Dian memandang Sandra. Dilihat muka sekretarisnya yang tirus dengan bibir merah merekah namun jarang tersenyum. Walaupun begitu, Dian tahu, Sandra adalah orang yang sangat perhatian padanya.
"Terima kasih, San," ujar Dian sambil mengangkat cangkir dan mencecap teh yang ada di dalamnya.
Sandra kemudian duduk di kursi depan Dian. Dia menyandarkan punggungnya, menaikkan kaki kirinya ke atas kaki kanannya, dan meletakkan sikunya pada lengan kursi.
"Masih belum ada perkembangan tentang kematian pemuda itu?" tanya Sandra.
"Kalau aku sudah menemukan titik terangnya, tentu tidak di sini aku sekarang," jawab Dian lemah.
Dian Prameswari, seorang detektif swasta, diminta oleh pihak kepolisian untuk ikut serta menangani kasus kematian seorang pemuda. Ini bukan pertama kalinya Dian bekerja sama dengan kepolisian. Beberapa kali dia diminta oleh kepolisian untuk menjadi informan tidak resmi karena Dian, yang tidak terikat oleh lembaga, bisa masuk ke mana saja dan mendengarkan apa saja.
Dua hari yang lalu, seseorang menelpon kantor polisi. Dia melaporkan bau tidak sedap yang berasal dari rumah tetangganya. Seperti bau bangkai tikus tapi lebih kuat dan lebih tajam. Karena penasaran, pelapor membunyikan bel rumah yang sepi itu. Beberapa menit kemudian, 2 orang polisi datang. Mereka menerobos pagar yang masih tertutup rapat dan membuka paksa pintu rumah yang diduga sumber bau. Setelah menyisir rumah itu, polisi menemukan mayat di sebuah kamar tidur. Mayat itu berada di atas kasur dalam posisi terlentang. Selanjutnya, banyak polisi yang datang dan melakukan pemeriksaan menyeluruh. Bahkan, rumah tersebut diberi garis batas berwarna kuning.
"Bagaimana dengan penemu jenazahnya?" tanya Sandra lagi.

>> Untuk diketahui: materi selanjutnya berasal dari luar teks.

/-- A waited access reaches its home, or is dropped on the way and nothing answers it (R249). -/
theorem atHome_cases (s : State) (pl : Place) (k : State → State) :
    let r := s.crossAll s.cur s.me.strand s.me.vf pl.xcl pl.addrs
    (r.2 = true ∧ s.atHome pl k = k r.1) ∨ (r.2 = false ∧ s.atHome pl k = r.1.leave .dropped) := by
  unfold State.atHome State.atHomeAs
  split
  · rename_i h; rw [h]; exact .inr ⟨rfl, rfl⟩
  · rename_i h; rw [h]; exact .inl ⟨rfl, rfl⟩

/-- An access to a peer traps where the peer is lost, or holds the slot (R289, R293). -/
theorem askPeer_cases (s : State) (i : Instr) (at' : BitVec 9 × BitVec 48) (p : Dword) (policy : BitVec 2) (op : PeerOp) :
    (s.peerLost at'.1 = true ∧ s.askPeer i at' p policy op = s.trap 0x0B p)
      ∨ ∃ (t : State) (h : Hold), s.askPeer i at' p policy op = t.leave h ∧ (h = .posted ∨ h = .load i p at'.1) := by
  unfold State.askPeer
  dsimp only
  split
  · rename_i h; exact .inl ⟨h, rfl⟩
  · generalize (if at'.1 = s.dev.devno then s.drain s.cur else s) = t
    split
    · exact .inr ⟨_, _, rfl, .inl rfl⟩
    · exact .inr ⟨_, _, rfl, .inr rfl⟩

/-- A packet within a die is accepted (R249). -/
theorem cross_self (s : State) (d : BitVec 3) (shuttle : Bool) (id : BitVec 24) (vf : Nat) (registers : Bool) :
    s.cross d d shuttle id vf registers = (s, true) := by simp [State.cross, State.crossWith]

/-- Bytes whose home is the slot's own die, or no die, cross nothing (R249). -/
theorem crossAll_own (c : Coord) (strand : BitVec 24) (vf : Nat) (registers : Bool) {addrs : List Nat}
    (h : ∀ a ∈ addrs, ∀ d, homeDie a = some d → d = c.die.toNat) : s.crossAll c strand vf registers addrs = (s, true) := by
  have h1 : ∀ d ∈ (addrs.filterMap homeDie).eraseDups, d = c.die.toNat := by
    intro d hd
    obtain ⟨a, ha, hm⟩ := List.mem_filterMap.1 (List.mem_eraseDups.1 hd)
    exact h a ha d hm
  unfold State.crossAll
  generalize (addrs.filterMap homeDie).eraseDups = l at h1
  induction l with
  | nil => rfl
  | cons d r ih =>
    have hd : BitVec.ofNat 3 d = c.die := by rw [h1 d (by simp)]; simp
    simp only [List.foldl_cons, if_true, hd, cross_self]
    exact ih fun e he => h1 e (by simp [he])

/-- The same for a waited access. -/
theorem atHome_own {pl : Place} (k : State → State) (h : ∀ a ∈ pl.addrs, ∀ d, homeDie a = some d → d = s.cur.die.toNat) :
    s.atHome pl k = k s := by
  simp [State.atHome, State.atHomeAs, crossAll_own _ _ _ _ h]

/-- No packet of a port leaves, where each that slot `c` sent stays in this device. -/
theorem leaving_none (own : BitVec 9) (c : Coord) (before l : List Packet)
    (h : ∀ p ∈ l, p.coord = c → ∃ a, p.route = .here a) : leaving own c before l = (l, []) := by
  induction l generalizing before with
  | nil => rfl
  | cons p r ih =>
    have h1 : (p.coord == c && mayLeave own before p) = false := by
      by_cases hc : p.coord = c
      · obtain ⟨a, ha⟩ := h p (by simp) hc; simp [mayLeave, ha]
      · simp [hc]
    simp [leaving, ih _ fun q hq => h q (by simp [hq]), h1]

"Dia sudah dibebaskan oleh kepolisian," jawab Dian. "Tidak ada yang mencurigakan dari orang itu. Dia hanya seorang tetangga yang mencium bau busuk dari depan rumah Si Pemuda dan melaporkannya pada polisi. Tidak ada tanda-tanda bahwa orang itu pernah memasuki rumah. Dan dia punya alibi. Hari Minggu pagi, hari perkiraan meninggalnya pemuda itu, dia sedang berada di luar kota."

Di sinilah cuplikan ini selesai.